/-- What `drain_spec` says of the drain of an insert, read on the slots after the store step. -/
theorem insertPort_slots {s : State} (h : RaInv s) (admitted : insertAdmitted s) (last : Bool) :
    ∃ d, (∀ j, j < d → storedSlot s j ≠ none) ∧ storedSlot s d = none ∧
      (∀ k, (s.insertPort last).window.slot k = storedSlot s (k + d)) ∧
      (s.insertPort last).sink.bytes =
        s.sink.bytes ++ (List.range d).filterMap (storedSlot s) := by
  have window := markedPort_window s last
  have wf : (s.markedPort last).window.wf := window ▸ storeRun_wf h.windowWf _ _
  have unasm : (s.markedPort last).raUnasm.toNat = (s.markedPort last).window.length := by
    rw [window, markedPort_raUnasm]
    exact afterStore_unasm h admitted.2
  have below : ∀ c ∈ (s.markedPort last).window,
      (s.markedPort last).raBase.toNat + c.1 < maxWord := by
    rw [window, markedPort_raBase]
    exact fun c hc => (afterStore_below h admitted.2 c hc).2
  obtain ⟨d, present, absent, _, _, slots, _, events⟩ := drain_spec _ wf unasm below
  rw [markedPort_slot] at present absent slots events
  refine ⟨d, present, absent, ?slots, ?bytes⟩
  case slots => simpa only [insertPort_eq, endCheck_window] using slots
  case bytes =>
    rw [insertPort_eq, endCheck_sink_bytes, Sink.bytes, events, List.filterMap_append,
      map_byte_filterMap_written, markedPort_sink, Sink.bytes]

theorem insertPort_drains {s : State} (h : RaInv s) (notEnded : s.raEnded = false)
    (admitted : insertAdmitted s) (last : Bool) : ∃ d, Drains s (s.insertPort last) d := by
  obtain ⟨bytes, inserted⟩ := insert_inserted h notEnded admitted.2 last
  obtain ⟨d, present, absent, slots, written⟩ := insertPort_slots h admitted last
  have same : bytes = (List.range d).filterMap (storedSlot s) :=
    List.append_cancel_left (inserted.sink_bytes.symm.trans written)
  exact ⟨d, present, absent, slots, same ▸ inserted⟩

theorem Drains.base {s t : State} {d : Nat} (drains : Drains s t d) :
    t.raBase.toNat = s.raBase.toNat + d := by
  rw [drains.inserted.base, length_filterMap_range_of_present drains.present]

/-- Settles O25: the drain, then the mark of step 3, which nothing after it writes. -/
theorem insertResult : Obligations.InsertResult := by
  intro last s h notEnded admitted
  obtain ⟨d, drains⟩ := insertPort_drains h notEnded admitted last
  obtain ⟨valid, index⟩ := insertPort_mark s last
  have inserted := drains.inserted
  refine ⟨_, d, exec_raInsert_of_open admitted notEnded, drains.present, drains.absent,
    drains.base, inserted.windowWf, drains.slots, inserted.unasm, inserted.events, ?mark,
    ?set, ?kept, ?ended, rfl⟩
  case mark => exact valid ▸ marksEnd_iff s last
  case set =>
    rintro ⟨rfl, whole⟩
    rw [answered_raEofIndex, index, markIndex_of_set whole]
    exact toNat_ofNat_of_le_maxWord admitted.2
  case kept => exact fun kept => index.trans (markIndex_of_kept kept)
  case ended => exact inserted.endSettled ▸ endDue_iff (s.insertPort last)

/-! ### The same insert again -/

theorem storedSlot_of_acceptable {s : State} {i : Nat} (base : s.raBase.toNat ≤ i)
    (above : s.port.opa.toNat ≤ i) (below : i < s.port.opa.toNat + s.port.data.length)
    (limit : i < limitOf s) : storedSlot s (i - s.raBase.toNat) ≠ none := by
  have index : s.raBase.toNat + (i - s.raBase.toNat) = i := by omega
  rw [← afterStore_slot_eq_storedSlot, afterStore_slot, acceptLimit_eq_limitOf, index,
    if_pos ⟨above, limit⟩, List.getElem?_eq_getElem (by omega)]
  simp

/-- Every acceptable byte is present or drained after the insert, and the limit has not moved
(41_reassembler.md R112). -/
theorem Drains.acceptableHeld {s t : State} {d : Nat} (drains : Drains s t d) (h : RaInv s)
    (port : t.port = s.port) : AcceptableHeld t := by
  intro i above below base limit
  rw [port] at above below
  rw [drains.inserted.limit h.readLe] at limit
  have tBase := drains.base
  have offset : i - t.raBase.toNat + d = i - s.raBase.toNat := by omega
  rw [Memory.present, drains.slots, offset, Option.isSome_iff_ne_none]
  exact storedSlot_of_acceptable (by omega) above below limit

/-- The same operands below the same limit leave the mark that they left. -/
theorem mark_again {s t : State} {last : Bool} (port : t.port = s.port)
    (limit : limitOf t = limitOf s) (valid : t.raEofValid = s.marksEnd last)
    (index : t.raEofIndex = s.markIndex last) :
    t.marksEnd last = t.raEofValid ∧ t.markIndex last = t.raEofIndex := by
  have same : operandsTruncated t ↔ operandsTruncated s := by
    rw [operandsTruncated, port, limit, operandsTruncated]
  cases last with
  | false => exact ⟨rfl, rfl⟩
  | true =>
    refine ⟨?valid, ?index⟩
    case valid =>
      rw [valid, Bool.eq_iff_iff, marksEnd_iff, marksEnd_iff, same]
      simp
    case index =>
      by_cases cut : operandsTruncated s
      · exact markIndex_of_kept (.inr (same.2 cut))
      · rw [index, markIndex_of_set cut, markIndex_of_set (mt same.1 cut), port]

theorem insertPort_params_port (s : State) (last : Bool) :
    (s.insertPort last).params = s.params ∧ (s.insertPort last).port = s.port := by
  obtain ⟨_, _, _, _, _, _, _, inserted⟩ :=
    insert_frame s s.port.opa.toNat s.port.data last
  rw [State.insertPort, inserted]
  exact ⟨rfl, rfl⟩

/-- After an insert the same one finds every acceptable byte held and the mark as it leaves it. -/
theorem exec_insertPort_again {s : State} (h : RaInv s) (notEnded : s.raEnded = false)
    (admitted : insertAdmitted s) (last : Bool) :
    exec (.raInsert last) ((s.insertPort last).answered .ok 0) =
      .next ((s.insertPort last).answered .ok 0) := by
  obtain ⟨d, drains⟩ := insertPort_drains h notEnded admitted last
  obtain ⟨params, port⟩ := insertPort_params_port s last
  obtain ⟨valid, index⟩ := insertPort_mark s last
  have limit := drains.inserted.limit h.readLe
  have held := drains.acceptableHeld h port
  have inv := (h.inserted notEnded drains.inserted).of_same_reassembler
    (t := (s.insertPort last).answered .ok 0) rfl rfl
  generalize s.insertPort last = t at *
  have admitted' : insertAdmitted (t.answered .ok 0) := by
    rwa [insertAdmitted, answered_params, answered_port, params, port]
  cases ended : t.raEnded with
  | true => exact exec_raInsert_of_ended admitted' ended
  | false =>
    obtain ⟨sameValid, sameIndex⟩ := mark_again (t := t.answered .ok 0) port limit valid index
    rw [exec_raInsert_of_open admitted' ended,
      insertPort_of_same_mark inv ended held sameValid sameIndex]
    rfl

/-- Settles O30: a refused insert is refused again, and after the end nothing is inserted. -/
theorem insertIsIdempotent : Obligations.InsertIsIdempotent := by
  intro last s t h run
  obtain ⟨bad, answers⟩ | ⟨admitted, ended, answers⟩ | ⟨admitted, notEnded, answers⟩ :=
    exec_raInsert_cases last s
  all_goals obtain rfl := Host.Outcome.next.inj (run.symm.trans answers)
  · exact exec_raInsert_of_not_admitted bad
  · exact exec_raInsert_of_ended admitted ended
  · exact exec_insertPort_again h notEnded admitted last

/-! ### The logical stream -/

theorem storedSlot_agrees {f : Nat → Byte} {s : State} (agrees : agreesWith f s)
    (data : ∀ i b, s.port.data[i]? = some b → b = f (s.port.opa.toNat + i)) {k : Nat} {b : Byte}
    (stored : storedSlot s k = some b) : b = f (s.raBase.toNat + k) := by
  rw [← afterStore_slot_eq_storedSlot, afterStore_slot, Option.or_eq_some_iff] at stored
  obtain held | ⟨_, taken⟩ := stored
  · exact agrees.2 k b held
  · split at taken
    · next acceptable =>
      rw [data _ b taken, Nat.add_sub_cancel' acceptable.1]
    · cases taken

/-- The drained bytes are those of the stream's indices from `ra_base` on. -/
theorem drained_agrees {f : Nat → Byte} {s : State} {d : Nat}
    (present : ∀ j, j < d → storedSlot s j ≠ none)
    (agrees : ∀ k b, storedSlot s k = some b → b = f (s.raBase.toNat + k)) :
    (List.range d).filterMap (storedSlot s) =
      (List.range d).map fun j => f (s.raBase.toNat + j) := by
  rw [← List.filterMap_eq_map]
  refine List.filterMap_congr fun j mem => ?_
  obtain ⟨b, stored⟩ := Option.ne_none_iff_exists'.1 (present j (List.mem_range.1 mem))
  rw [stored, agrees j b stored]
  rfl

theorem Drains.agreesWith {f : Nat → Byte} {s t : State} {d : Nat} (drains : Drains s t d)
    (h : RaInv s) (agrees : agreesWith f s)
    (data : ∀ i b, s.port.data[i]? = some b → b = f (s.port.opa.toNat + i)) :
    agreesWith f t := by
  have stored : ∀ k b, storedSlot s k = some b → b = f (s.raBase.toNat + k) :=
    fun _ _ => storedSlot_agrees agrees data
  refine ⟨?delivered, ?held⟩
  case delivered =>
    rw [drains.inserted.delivered h.written, agrees.1, drained_agrees drains.present stored,
      drains.base, List.range_add, List.map_append, List.map_map]
    rfl
  case held =>
    intro k b held
    rw [drains.slots] at held
    rw [stored _ _ held, drains.base, Nat.add_assoc, Nat.add_comm d]

/-- The drain does not stop below an index that is delivered, held or acceptable
(41_reassembler.md R113). -/
theorem Drains.le_base {s t : State} {d n : Nat} (drains : Drains s t d)
    (known : ∀ i, i < n → i < s.raBase.toNat ∨
      s.window.present (i - s.raBase.toNat) = true ∨
      (s.port.opa.toNat ≤ i ∧ i < s.port.opa.toNat + s.port.data.length ∧ i < limitOf s)) :
    n ≤ t.raBase.toNat := by
  rw [drains.base, ← Nat.not_lt]
  intro beyond
  have offset : s.raBase.toNat + d - s.raBase.toNat = d := Nat.add_sub_cancel_left ..
  obtain delivered | held | ⟨above, below, limit⟩ := known _ beyond
  · omega
  · obtain ⟨b, slot⟩ := Memory.present_iff.1 held
    have absent := drains.absent
    rw [offset] at slot
    rw [← afterStore_slot_eq_storedSlot, afterStore_slot, slot] at absent
    cases absent
  · have stored := storedSlot_of_acceptable (Nat.le_add_right _ _) above below limit
    rw [offset] at stored
    exact stored drains.absent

•••

Scan the lines above for the word "false". Return each one that has it.

theorem insertPort_drains {s : State} (h : RaInv s) (notEnded : s.raEnded = false)
  | false => exact ⟨rfl, rfl⟩
theorem exec_insertPort_again {s : State} (h : RaInv s) (notEnded : s.raEnded = false)
  | false =>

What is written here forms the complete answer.